Freezing forks of agony twisted up Abbot’s wrist as the drill bit chewed into his palm. A black ache radiated from the ragged entry wound, thickening. He was blind with pain. Above the whirr of the motor he could hear his own hoarse screams, an ecstatic liturgy of dead tongues as the soreness continued.

Be specific. Actually stop writing, turn away from the screen, close your eyes, and imagine yourself in the situation. Push past the obvious.

I glance left, at the river, and see the reflected sunlight.

Oh, so you can see it now? First off, no need for ‘left’. You’ve already told us where it is. Don’t slavishly position it every time.

Secondly, ‘reflected sunlight’ feels like the most obvious, stock observation of a river one could possibly formulate. Can’t we have something a little more idiosyncratic? Come on now, Pat. Don’t make me drop the e-word twice in a week.

Thirdly, I feel slightly cheated that the narrator can go from ‘how will I deal with this punishing pain?’ to ‘ah – hark at the restorative bucolic multiplicity of nature!’ in a single sentence. This line conveys no sense of a person on a bike, coughing up blood, hating life.

The pain is still there, but it’s in the background. I can handle this.

Around a bend, and the trail slopes upward. My body protests, but I’m in control.

15 miles to go.

Here’s an idea. Don’t kill the only source of tension in your story then cheerfully announce to the reader that we’re nowhere near the end. In the context of the previous sentences, that ‘15 miles to go’ carries all the doomy odium of a poet at an open mic who flips through their sheaf of crumpled paper and says: ‘I’ll just do… five more.’

If the narrator said:

My hamstrings are fucked. The back tyre is making an odd keening noise. Something hits me in the eye and I’m blinded. I feel my old Achilles tendon injury reasserting itself as I lean into the slope. My mouth is dry. I can barely draw a breath.

15 miles to go.

We would be like – holy shit, this dude/dudette/sweet person is Mayor of Poo-Poo Town. How are they going to make it? I’d better read on to find out!

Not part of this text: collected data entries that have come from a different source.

/-- R78, R86: the bytes a VWR writes depend on DATA modulo 2^(8w) alone. -/
theorem writeWindow_congr {k : Kind} {s s' : State}
    (h : s'.data.toNat % 2 ^ (8 * k.width) = s.data.toNat % 2 ^ (8 * k.width)) (e : Endian) :
    sameWindow k.width (writeWindow k e s') (writeWindow k e s) := by
  have hword (hw : k.width = 4) : s'.data = s.data := by
    rw [hw, Nat.mod_eq_of_lt s'.data.isLt, Nat.mod_eq_of_lt s.data.isLt] at h
    exact BitVec.eq_of_toNat_eq h
  cases k with
  | uint8 => exact sameWindow_setWin1 (lowBits_congr h) e s' s
  | uint16 => exact sameWindow_setWin2 (lowBits_congr h) e s' s
  | int16 => exact sameWindow_setWin2 (lowBits_congr h) e s' s
  | uint32 => exact sameWindow_setWin4 (hword rfl) e s' s
  | float32 => exact sameWindow_setWin4 (hword rfl) e s' s
  | enum8 => exact sameWindow_setWin1 (lowBits_congr h) e s' s
  | bitfield8 => exact sameWindow_setWin1 (lowBits_congr h) e s' s

/-- R25, R32: the slot of a window byte reads as that byte. -/
theorem readSlot_winSlot (i : Fin 4) (s : State) : readSlot (some (winSlot i)) s = zext32 (winByte s i) := by
  fin_cases i <;> rfl

/-- R32: the window shows in its own slots alone. -/
theorem readSlot_withWindow {sl : Slot} (h : ∀ i, sl ≠ winSlot i) (s : State) (b0 b1 b2 b3 : Byte) :
    readSlot (some sl) { s with win0 := b0, win1 := b1, win2 := b2, win3 := b3 } = readSlot (some sl) s := by
  cases sl with
  | win0 => exact absurd rfl (h 0)
  | win1 => exact absurd rfl (h 1)
  | win2 => exact absurd rfl (h 2)
  | win3 => exact absurd rfl (h 3)
  | _ => rfl

/-- R78: a VWR of width w shows in the slots of WIN0 to WIN(w-1) alone. -/
theorem readAt_writeWindow (k : Kind) (e : Endian) (s : State) {off : BitVec 6}
    (hoff : ∀ i : Fin 4, i.val < k.width → off.toNat ≠ 0x14 + 4 * i.val) :
    readAt off (writeWindow k e s) = readAt off s := by
  refine readAt_congr fun sl hsl => ?_
  by_cases hwin : ∃ i, sl = winSlot i
  · obtain ⟨i, rfl⟩ := hwin
    have hi : k.width ≤ i.val := by
      by_contra hlt
      exact hoff i (not_le.1 hlt) (by rw [hsl, slotOffset_winSlot])
    rw [readSlot_winSlot, readSlot_winSlot, writeWindow_winByte k e s hi]
  · obtain ⟨b0, b1, b2, b3, hw⟩ := exists_writeWindow_eq k e s
    rw [hw]
    exact readSlot_withWindow (not_exists.1 hwin) s b0 b1 b2 b3

/-- Settles O22: the next state is `writeWindow`, which looks at the low bits of DATA alone. -/
theorem vwrCommonShape : Obligations.VwrCommonShape := by
  refine ⟨fun s b h v => ⟨rfl, rfl, rfl, rfl, rfl, rfl⟩,
    fun e s b h v => ⟨winVal1_setWin1 e b s, winVal2_setWin2 e h s, winVal4_setWin4 e v s⟩, fun k e s => ?_⟩
  obtain ⟨b0, b1, b2, b3, hw⟩ := exists_writeWindow_eq k e s
  exact ⟨b0, b1, b2, b3, writeWindow k e s, hw, exec_vwr k e s, fun i hi => writeWindow_winByte k e s hi,
    fun s' h => ⟨_, exec_vwr k e s', writeWindow_congr h e⟩, fun off hoff => readAt_writeWindow k e s hoff⟩

/-! ## The write commands of each width, for a known DATA -/

/-- R80: the bytes of the low half of a word. -/
theorem halfLow_lowHalf (d : Word) : halfLow (lowHalf d) = d.extractLsb' 0 8 :=
  BitVec.extractLsb'_extractLsb'_of_le (by decide)

theorem halfHigh_lowHalf (d : Word) : halfHigh (lowHalf d) = d.extractLsb' 8 8 :=
  BitVec.extractLsb'_extractLsb'_of_le (by decide)

section KnownData

variable {s : State} {d : Word} (h : s.data = d)
include h

theorem exec_vwrUint8_of_data (e : Endian) :
    exec (.vwrUint8 e) s = .next { s with win0 := d.extractLsb' 0 8 } := by
  subst h
  rfl

theorem exec_vwrUint16_little_of_data :
    exec (.vwrUint16 .little) s = .next { s with win0 := d.extractLsb' 0 8, win1 := d.extractLsb' 8 8 } := by
  rw [← halfLow_lowHalf, ← halfHigh_lowHalf, ← h]
  rfl

theorem exec_vwrUint16_big_of_data :
    exec (.vwrUint16 .big) s = .next { s with win0 := d.extractLsb' 8 8, win1 := d.extractLsb' 0 8 } := by
  rw [← halfLow_lowHalf, ← halfHigh_lowHalf, ← h]
  rfl

theorem exec_vwrUint32_little_of_data : exec (.vwrUint32 .little) s = .next { s with
    win0 := d.extractLsb' 0 8, win1 := d.extractLsb' 8 8, win2 := d.extractLsb' 16 8, win3 := d.extractLsb' 24 8 } := by
  subst h
  rfl

theorem exec_vwrUint32_big_of_data : exec (.vwrUint32 .big) s = .next { s with
    win0 := d.extractLsb' 24 8, win1 := d.extractLsb' 16 8, win2 := d.extractLsb' 8 8, win3 := d.extractLsb' 0 8 } := by
  subst h
  rfl

/-- R80: where the two low bytes of DATA are equal, the order does not matter. -/
theorem exec_vwrUint16_of_equal_bytes {b : Byte} (h0 : d.extractLsb' 0 8 = b) (h1 : d.extractLsb' 8 8 = b)
    (e : Endian) : exec (.vwrUint16 e) s = .next { s with win0 := b, win1 := b } := by
  cases e with
  | little => rw [exec_vwrUint16_little_of_data h, h0, h1]
  | big => rw [exec_vwrUint16_big_of_data h, h0, h1]
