-- ==== Sys2Proof/Machine/Ops.lean ====
section
/-! DEFINITION. The shared operations: buffer memory, the GPIO write, the counter, a clock edge, reset.

Taking an exception and returning from one have no operation here: the block has neither. "There is no trap entry. No
state is saved, no mode or mask changes, control goes nowhere" (spec/60_exceptions.md rule R184), and "There is no trap
return" (R185); what stands in their place are the refusals of R181. -/

namespace Sys2Proof.Machine

/-- Change the next state of an outcome; a stop stays as it is. -/
def mapNext (f : State → State) : Host.Outcome State Fault Refusal → Host.Outcome State Fault Refusal
  | .next t => .next (f t)
  | .fault r => .fault r
  | .refused r => .refused r

/-! ### The pixel buffer's memory (R51 to R53) -/

/-- The canonical form: addresses strictly rising, from `lo` on. -/
def Memory.wfFrom : Nat → Memory → Bool
  | _, [] => true
  | lo, (a, _) :: m => decide (lo ≤ a) && Memory.wfFrom (a + 1) m

/-- A memory is in canonical form. -/
def Memory.wf (m : Memory) : Bool := Memory.wfFrom 0 m

/-- Every stored byte lies inside an address space of `n` bytes (R30). -/
def Memory.within (n : Nat) : Memory → Bool
  | [] => true
  | (a, _) :: m => decide (a < n) && Memory.within n m

/-- `MemRead(a, 1)`: the byte the host stored at `a`, if it has stored one (R51; log entry 5). -/
def Memory.read : Memory → Nat → Option Byte
  | [], _ => none
  | (b, v) :: m, a => if b = a then some v else Memory.read m a

/-- The host stores the byte `v` at `a`; the canonical form is kept. -/
def Memory.write : Memory → Nat → Byte → Memory
  | [], a, v => [(a, v)]
  | (b, u) :: m, a, v =>
    if a < b then (a, v) :: (b, u) :: m
    else if a = b then (a, v) :: m
    else (b, u) :: Memory.write m a v

/-- The host stores bytes at `a`, `a + 1`, ... (the statement `BUF`, R84). -/
def Memory.writeAll : Memory → Nat → List Byte → Memory
  | m, _, [] => m
  | m, a, v :: vs => Memory.writeAll (Memory.write m a v) (a + 1) vs

/-- The `n` bytes from `a` on are stored: a valid buffer (R92). -/
def Memory.readable (m : Memory) : Nat → Nat → Bool
  | _, 0 => true
  | a, n + 1 => (Memory.read m a).isSome && Memory.readable m (a + 1) n

/-- Storing `vs` from `a` on changes a stored byte of the `n` bytes from `lo` on (R53). -/
def Memory.changesWithin (m : Memory) (lo n : Nat) : Nat → List Byte → Bool
  | _, [] => false
  | a, v :: vs =>
    (decide (lo ≤ a) && decide (a < lo + n) && (Memory.read m a != some v)) || Memory.changesWithin m lo n (a + 1) vs

/-! ### The GPIO (R54, R55, R191) -/

/-- The pin levels after a write: the pins of the mask are set or cleared, the others keep their level (R54, R55). -/
def driveLevels (op : GpioOp) (m lvl : PinMask) : PinMask :=
  match op with
  | .set => lvl ||| m
  | .clr => lvl &&& ~~~m

/-- Note the time `t` at every pin, from pin `p` on, that is high in `before` and low in `after`. -/
def markFalls (before after : PinMask) (t : Nat) : Nat → List (Option Nat) → List (Option Nat)
  | _, [] => []
  | p, f :: fs =>
    (if before.getLsbD p && !after.getLsbD p then some t else f) :: markFalls before after t (p + 1) fs

/-- The pin levels become `l`; the pins that fall are noted. -/
def setLevels (l : PinMask) (s : State) : State :=
  { s with lvl := l, fellAt := markFalls s.lvl l s.now 0 s.fellAt }

/-- A write on the GPIO port: the port shows it, the levels change in this step (R54). -/
def drivePort (op : GpioOp) (m : PinMask) (s : State) : State :=
  { setLevels (driveLevels op m s.lvl) s with gpio := some { op := op, mask := m } }

/-- `GpioWrite(op, m)` of the block: a write on the port that enters `TRACE` with the sample `c` of its step (R54, R173). -/
def gpioWrite (op : GpioOp) (m : PinMask) (s : State) : State :=
  { drivePort op m s with trace := { op := op, mask := m, c := s.c } :: s.trace }

/-- A time of `num / den` microseconds and then `n` ticks of a clock of `mhz` ticks per microsecond. Ticks of a clock of rate 0
have no length and add none (log entry 8). -/
def addTicks (n mhz : Nat) (x : Nat × Nat) : Nat × Nat :=
  if mhz = 0 then x else (x.1 * mhz + n * x.2, x.2 * mhz)

/-- The time from tick `t` to tick `e`, in microseconds as a fraction: each tick has the length it had at the rate the clock
then ran at, `mhz` in the last phase, before it those of `past` (R189, R222). -/
def microsSince (t e mhz : Nat) : List ClockPhase → Nat × Nat
  | [] => addTicks (e - t) mhz (0, 1)
  | ph :: past =>
    if ph.ended ≤ t then addTicks (e - t) mhz (0, 1)
    else addTicks (e - ph.ended) mhz (microsSince t ph.ended ph.mhz.toNat past)

/-- The latch gap before a frame on pin `p`: no gap is owed, or the pin fell more than `LATCH_US` microseconds ago, by the
clock's rate at each tick since (R171, R181, R222; log entry 8). -/
def latchGapMet (s : State) (p : PinId) : Bool :=
  match s.fellAt.getD p.toNat none with
  | none => true
  | some t =>
    let us := microsSince t s.now s.clkMhz.toNat s.clockPast
    decide (s.params.latchUs * us.2 < us.1)

/-! ### The counter and the clock edge (R120, R188 to R190) -/

/-- The counter runs on to the value `v` with no clock edge (R139, R186). -/
def runOn (v : Ticks) (s : State) : State := { s with cc := v, now := s.now + (v - s.cc).toNat }

/-- The counter is sampled and counts on by one stride (R153, R189). -/
def sampleCounter (s : State) : State :=
  { s with c := s.cc, cycles := s.cc, cc := s.cc + s.params.stride, now := s.now + s.params.ccStride }

/-- `done`, `gpio_we` and `mem_re` are 0 in a step unless its operation says otherwise (R120). -/
def clearOutputs (s : State) : State := { s with done := false, gpio := none, memRead := none }

/-- The engine forms the step-select word (R72). -/
def formWord (s : State) : State := { s with stepSel := stepWord s }

/-- The engine's part of a clock edge before its operation: the outputs are cleared, the counter is sampled, the
step-select word is formed (R120). -/
def clockEdge (s : State) : State := formWord (sampleCounter (clearOutputs s))

/-- A clock edge with `rst = 1`: `S` becomes IDLE, the strobes are 0, nothing else of the block is written, and the
counter, which the block does not own, counts on (R210, R188). With the block busy the transmission is abandoned, the pin at
the level of its last write (R212), and the run goes on; that it does not end there is the model's choice among the two
that R212 offers (log entry 27). -/
def resetEdge (s : State) : State :=
  { clearOutputs s with
    fsm := .idle
    cc := s.cc + s.params.stride
    now := s.now + s.params.ccStride }

/-- `n` clock edges of an idle block with no command on its ports: all of them but the last only let the counter run on. -/
def idleEdges : Nat → State → State
  | 0, s => s
  | n + 1, s =>
    clockEdge { s with cc := s.cc + BitVec.ofNat 32 (n * s.params.ccStride), now := s.now + n * s.params.ccStride }

/-- `x[S] <- f` (R14). -/
def setFsm (f : FsmState) (s : State) : State := { s with fsm := f }

/-- `x[START] <- v` (R26). -/
def setStart (v : Ticks) (s : State) : State := { s with startTime := v }

/-- The three threshold registers are loaded together (R22). -/
def setThresholds (t : Thresholds) (s : State) : State :=
  { s with thShort := t.short, thLong := t.long, thPeriod := t.period }

/-- The FSM code `f` fills the field `s` (bits 6:5) of the step-select word (R72, R85; log entry 10). -/
def selectState (f : FsmState) (s : State) : State :=
  { s with stepSel := BitVec.ofNat 7 (f.code * 32 + s.stepSel.toNat % 32) }

/-- The command descriptor on the ports, with `start = 1` (R71, R90). -/
def present (p : PinId) (a : Nat) (l : Nat) (s : State) : State :=
  { s with ports := Ports.fit s.params { s.ports with start := true, pinIn := p, baseIn := a, lenIn := l } }

/-- `start` back to 0 (R98). -/
def dropStart (s : State) : State := { s with ports := { s.ports with start := false } }

end Sys2Proof.Machine
end

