-- ==== Sys2Proof/Safety.lean ====
section
/-! DEFINITION. The terms the statements use: the opcode table's rows, the invariant of spec/10_state.md rule R41, the
preconditions of a command (spec/60_exceptions.md rule R181), and the waveform a transmission must produce (R97, R138,
R173). -/

namespace Sys2Proof

/-- The mnemonic of an instruction's row in spec/opcode_table.json. -/
def Instr.mnemonic : Instr → String
  | .transmit _ _ _ => "TRANSMIT"
  | .nopIdle _ _ _ _ => "NOP_IDLE"
  | .return0 _ _ _ => "RETURN0"
  | .beginTx _ _ _ => "BEGIN"
  | .spinp _ _ _ _ => "SPINP"
  | .rise _ _ _ _ => "RISE"
  | .spinh _ _ _ _ => "SPINH"
  | .fallBit _ _ _ => "FALL_BIT"
  | .fallByte _ _ => "FALL_BYTE"
  | .fallEnd _ _ => "FALL_END"
  | .setHigh _ => "SET_HIGH"
  | .setLow _ => "SET_LOW"
  | .readCycles _ => "READ_CYCLES"
  | .freq80 => "FREQ80"
  | .freq160 => "FREQ160"
  | .calibrate _ => "CALIBRATE"
  | .t0 => "T0"
  | .t1 => "T1"
  | .stateIdle => "STATE.IDLE"
  | .stateWaitp => "STATE.WAITP"
  | .stateWaith => "STATE.WAITH"

/-- A row of the opcode table: a word of format `fmt` is this row's when `word & mask = pattern`. -/
structure OpRow where
  fmt : Format
  mnemonic : String
  pattern : Nat
  mask : Nat
  deriving DecidableEq, Repr

/-- The rows of spec/opcode_table.json with their match and mask (R73 to R78, R85). -/
def opRows : List OpRow :=
  [⟨.cmd, "TRANSMIT", 0x0, 0x0⟩,
   ⟨.step, "NOP_IDLE", 0x00, 0x70⟩, ⟨.step, "RETURN0", 0x18, 0x78⟩, ⟨.step, "BEGIN", 0x10, 0x78⟩] ++
  [⟨.step, "SPINP", 0x20, 0x64⟩, ⟨.step, "RISE", 0x24, 0x64⟩,
   ⟨.step, "SPINH", 0x40, 0x64⟩, ⟨.step, "FALL_BIT", 0x44, 0x66⟩,
   ⟨.step, "FALL_BYTE", 0x46, 0x67⟩, ⟨.step, "FALL_END", 0x47, 0x67⟩] ++
  [⟨.gpw, "SET_HIGH", 0x10000, 0x10000⟩, ⟨.gpw, "SET_LOW", 0x00000, 0x10000⟩,
   ⟨.ctr, "READ_CYCLES", 0x0, 0x0⟩,
   ⟨.frq, "FREQ80", 0x50, 0xFF⟩, ⟨.frq, "FREQ160", 0xA0, 0xFF⟩, ⟨.cal, "CALIBRATE", 0x00, 0x00⟩] ++
  [⟨.sym, "T0", 0x0, 0x1⟩, ⟨.sym, "T1", 0x1, 0x1⟩,
   ⟨.fsm, "STATE.IDLE", 0x0, 0x3⟩, ⟨.fsm, "STATE.WAITP", 0x1, 0x3⟩, ⟨.fsm, "STATE.WAITH", 0x2, 0x3⟩]

/-- The word `w` of format `f` is the row's. -/
def OpRow.selects (r : OpRow) (f : Format) (w : Nat) : Bool := r.fmt == f && (w &&& r.mask) == r.pattern

end Sys2Proof

namespace Sys2Proof.Machine

/-- `k` steps of the machine, stopping at the first refusal. -/
def run (k : Nat) (s : State) : Host.Outcome State Fault Refusal := Host.Core.run Sys2Proof.core k s

/-- The thresholds are one of the two rows of R106. -/
def LegalThresholds (s : State) : Prop :=
  (s.thShort = 24 ∧ s.thLong = 48 ∧ s.thPeriod = 100) ∨ (s.thShort = 48 ∧ s.thLong = 96 ∧ s.thPeriod = 200)

/-- The latest write of the trace that addresses pin `p` (R173). -/
def lastWrite (p : PinId) (tr : List TraceEvent) : Option TraceEvent := tr.find? fun e => e.mask.getLsbD p.toNat

/-- The invariant of every reachable state: legal parameters, values within their widths, the clauses of R41 about registers
and pin, canonical memory inside the address space, one note of the last fall for each pin, and clock phases that are past. -/
structure Inv (s : State) : Prop where
  /-- R13, R139: the parameters are ones a machine can have. -/
  params : s.params.legal = true
  /-- R32: the command ports carry values of their widths. -/
  ports : s.ports.baseIn < s.params.addrSpace ∧ s.ports.lenIn < s.params.lenSpace
  /-- R20: `BASE`, `LEN` and `IDX` hold values of their widths. -/
  widths : s.base < s.params.addrSpace ∧ s.len < s.params.lenSpace ∧ s.idx < s.params.lenSpace
  /-- R41 item 3. -/
  thresholds : busy s = true → LegalThresholds s
  /-- R41 item 2: while busy the mask has exactly one bit set. -/
  mask : busy s = true → oneHot 8 s.mask = true
  /-- R41 item 2: while busy, `1 <= IDX <= LEN`. -/
  index : busy s = true → 1 ≤ s.idx ∧ s.idx ≤ s.len
  /-- R30: while busy the buffer does not wrap. -/
  room : busy s = true → s.base + s.len ≤ s.params.addrSpace
  /-- R92: while busy every byte of the buffer is stored. -/
  buffer : busy s = true → ∀ i < s.len, (Memory.read s.mem (s.base + i)).isSome = true
  /-- R41 item 2: while busy, `CUR = buffer[IDX - 1]`. -/
  current : busy s = true → Memory.read s.mem (s.base + (s.idx - 1)) = some s.cur
  /-- R41 item 4: in WAITP the pin is low. -/
  low : s.fsm = .waitp → s.lvl.getLsbD s.pin.toNat = false
  /-- R41 item 5: in WAITH the pin is high. -/
  high : s.fsm = .waith → s.lvl.getLsbD s.pin.toNat = true
  /-- R41 item 5: in WAITH `START` is the sample at which the pin was set. -/
  risen : s.fsm = .waith →
    (lastWrite s.pin s.trace).map (fun e => (e.op, e.c)) = some (.set, s.startTime)
  /-- The memory is in canonical form. -/
  memory : Memory.wf s.mem = true
  /-- R30: no byte is stored past the last address. -/
  inside : Memory.within s.params.addrSpace s.mem = true
  /-- One note for each pin. -/
  falls : s.fellAt.length = Config.nPins
  /-- The clock's past phases have ended (R222). -/
  phases : ∀ ph ∈ s.clockPast, ph.ended ≤ s.now

/-- The preconditions under which a command of non-zero length executes normally (R181): the pin is a low output whose
latch gap has passed, the buffer's bytes are stored and do not wrap, the clock is supported. -/
structure TxReady (p : PinId) (a : Nat) (l : Nat) (s : State) : Prop where
  output : s.pinOut.getLsbD p.toNat = true
  room : a + l ≤ s.params.addrSpace
  buffer : ∀ i < l, (Memory.read s.mem (a + i)).isSome = true
  clock : s.ports.cpuMhz = 80 ∨ s.ports.cpuMhz = 160
  low : s.lvl.getLsbD p.toNat = false
  gap : latchGapMet s p = true

/-- The notes of the last falls after pin `p` is driven low at time `t`: that pin's is `t` if it was high; the others
stand. -/
def notedFall (p : PinId) (lvl : PinMask) (t : Nat) (falls : List (Option Nat)) : List (Option Nat) :=
  if lvl.getLsbD p.toNat then falls.set p.toNat (some t) else falls

/-! ### The waveform (R97, R138, R172, R173) -/

/-- `Bits(B)`: the bits of the bytes, most significant first (R97). -/
def bitsOf (bytes : List Byte) : List Bool :=
  bytes.flatMap fun b => (List.range 8).map fun n => b.getLsbD (7 - n)

/-- `Target(b)` (R97). -/
def targetOf (th : Thresholds) (b : Bool) : Ticks := if b then th.long else th.short

/-- The GPIO writes of the pulses for `bits` on the pins of `m`, oldest first, the first rise at sample `r` and each next
rise one period later (R97, R138). -/
def waveform (m : PinMask) (th : Thresholds) : Ticks → List Bool → List TraceEvent
  | _, [] => []
  | r, b :: bs =>
    { op := .set, mask := m, c := r } :: { op := .clr, mask := m, c := r + targetOf th b } ::
      waveform m th (r + th.period) bs

/-- The sample of the first rise of a command accepted at sample `c0`: the next sample, or, if the counter is within a
period after zero there, the sample at which it reaches the period (R135). -/
def firstRise (th : Thresholds) (c0 : Ticks) : Ticks := if th.period ≤ c0 + 1 then c0 + 1 else th.period

/-- The steps from the accepting step to the `done` step, both included, of a transmission of `n` pulses whose last bit is
`b`, accepted at sample `c0` (R140): `2 + w + (n - 1) * P + t_last`. -/
def transmissionSteps (th : Thresholds) (c0 : Ticks) (n : Nat) (b : Bool) : Nat :=
  2 + (firstRise th c0 - (c0 + 1)).toNat + (n - 1) * th.period.toNat + (targetOf th b).toNat

/-- The edges a WAITP state waits before the edge that rises: those to the first sample at which the period since `START` has
elapsed (R125, R130). -/
def riseWait (s : State) : Nat := edgesFor s.params (s.thPeriod.toNat - (s.cc - s.startTime).toNat)

/-- The sample of the next rising edge of a WAITP state. -/
def riseSample (s : State) : Ticks := s.cc + BitVec.ofNat 32 (riseWait s * s.params.ccStride)

/-- The level of pin `p` at tick `t`, from its level `before` the transmission and the trace (newest first), with ticks counted
from the tick `c0`: the latest write at or before `t`, or `before` if there is none (R173). Samples and `t` are 32-bit counter
values, which the spec does not order across turns of the counter; that they are ordered by their distance from `c0`, modulo
2^32, is the model's choice, and it reads the level rightly only within the one turn that starts at `c0` (log entry 26). -/
def levelAt (p : PinId) (before : Bool) (c0 : Ticks) (tr : List TraceEvent) (t : Ticks) : Bool :=
  match tr.find? fun e => e.mask.getLsbD p.toNat && decide (e.c - c0 ≤ t - c0) with
  | some e => e.op == .set
  | none => before

/-- Pulse `k` of a frame: the samples of its rise and its fall (R173). -/
structure Pulse where
  rise : Ticks
  fall : Ticks
  deriving DecidableEq, Repr

/-- High time `f_k - r_k` (R173). -/
def Pulse.high (k : Pulse) : Ticks := k.fall - k.rise

/-- The pulses of a list of writes, oldest first: each SET with the CLR after it (R173). -/
def pulsesOf : List TraceEvent → List Pulse
  | up :: down :: tr => { rise := up.c, fall := down.c } :: pulsesOf tr
  | _ => []

/-- The periods `r_(k+1) - r_k` of consecutive pulses (R173). -/
def periodsOf (ks : List Pulse) : List Ticks := List.zipWith (fun k next => next.rise - k.rise) ks ks.tail

/-- The low times `r_(k+1) - f_k` inside a frame (R173). -/
def lowTimesOf (ks : List Pulse) : List Ticks := List.zipWith (fun k next => next.rise - k.fall) ks ks.tail

/-- A well-formed frame for the bits `bits` on the pins of `m` at `mhz` ticks per microsecond, written by `tr`, oldest first:
alternating SET and CLR, whose pulses a receiver takes for the bits in order, every period at least 1.25 microseconds,
every low time inside the frame shorter than the latch gap (R172). -/
structure WellFormedFrame (q : Params) (mhz : Nat) (m : PinMask) (bits : List Bool) (tr : List TraceEvent) : Prop where
  writes : tr.map (fun e => (e.op, e.mask)) = bits.flatMap fun _ => [(.set, m), (.clr, m)]
  classes : (pulsesOf tr).map (fun k => classify k.high.toNat mhz) = bits.map fun b => if b then .one else .zero
  periods : ∀ d ∈ periodsOf (pulsesOf tr), 125 * mhz ≤ 100 * d.toNat
  lows : ∀ d ∈ lowTimesOf (pulsesOf tr), d.toNat < q.latchUs * mhz

/-- The sample of the accepting step of a command presented next: the one a `CC v` has set, else the counter's value (R84,
R98). -/
def acceptSample (s : State) : Ticks := s.ccNext.getD s.cc

/-- The command `{p, a, l}` of non-zero length, presented as the only input of an idle block with its preconditions met, on a
machine of stride 1 (R98, R181): `bytes` are its buffer, `th` its thresholds, `last` its last bit. -/
structure Presented (s : State) (p : PinId) (a : Nat) (l : Nat) (bytes : List Byte) (th : Thresholds)
    (last : Bool) : Prop where
  inv : Inv s
  stride : s.params.ccStride = 1
  input : s.inputs = [.word .cmd (encode s.params (.transmit p a l))]
  idle : s.fsm = .idle
  running : s.ports.rst = false
  positive : 0 < l
  fits : (Instr.transmit p a l).operandsFit s.params = true
  ready : TxReady p a l (clockEdge (takeSample s))
  length : bytes.length = l
  stored : ∀ i < l, Memory.read s.mem (a + i) = bytes[i]?
  clock : calibrate s.ports.cpuMhz = some th
  lastBit : (bitsOf bytes).getLast? = some last

/-- The buffer reads shown by the states of a run of `n` steps, first one first (R52). -/
def readsAlong : Nat → State → List MemRead
  | 0, _ => []
  | n + 1, s =>
    match step s with
    | .next t => t.memRead.toList ++ readsAlong n t
    | _ => []

/-- What a step shows outside the block: its GPIO write, whether it reads the buffer, `done` (R134). -/
def shown (t : State) : Option GpioOp × Bool × Bool := (t.gpio.map (·.op), t.memRead.isSome, t.done)

end Sys2Proof.Machine
end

In your version, they’re ‘in control’.

Cos that’s what readers crave, isn’t it? The promise of 15 miles of competent cycling.

Even if the next page features cyclists kidnapped by aliens or the protagonist whipping out an uzi for some sweet drive-by gunplay against a gang of BMXing ninja droids, your readers will not reach it. The problem you introduced has been resolved. It’s like your story was a little egg, and we heard a little ‘crik crik crik’ from inside the shell, and we gathered round, waiting for it to hatch, then the noise stopped, and after a while we realised that the chick inside was probably dead.

Goddamn it, Pat. Now I’m thinking about dead baby chicks. HOW COULD YOU LET THEM DIE, GOD?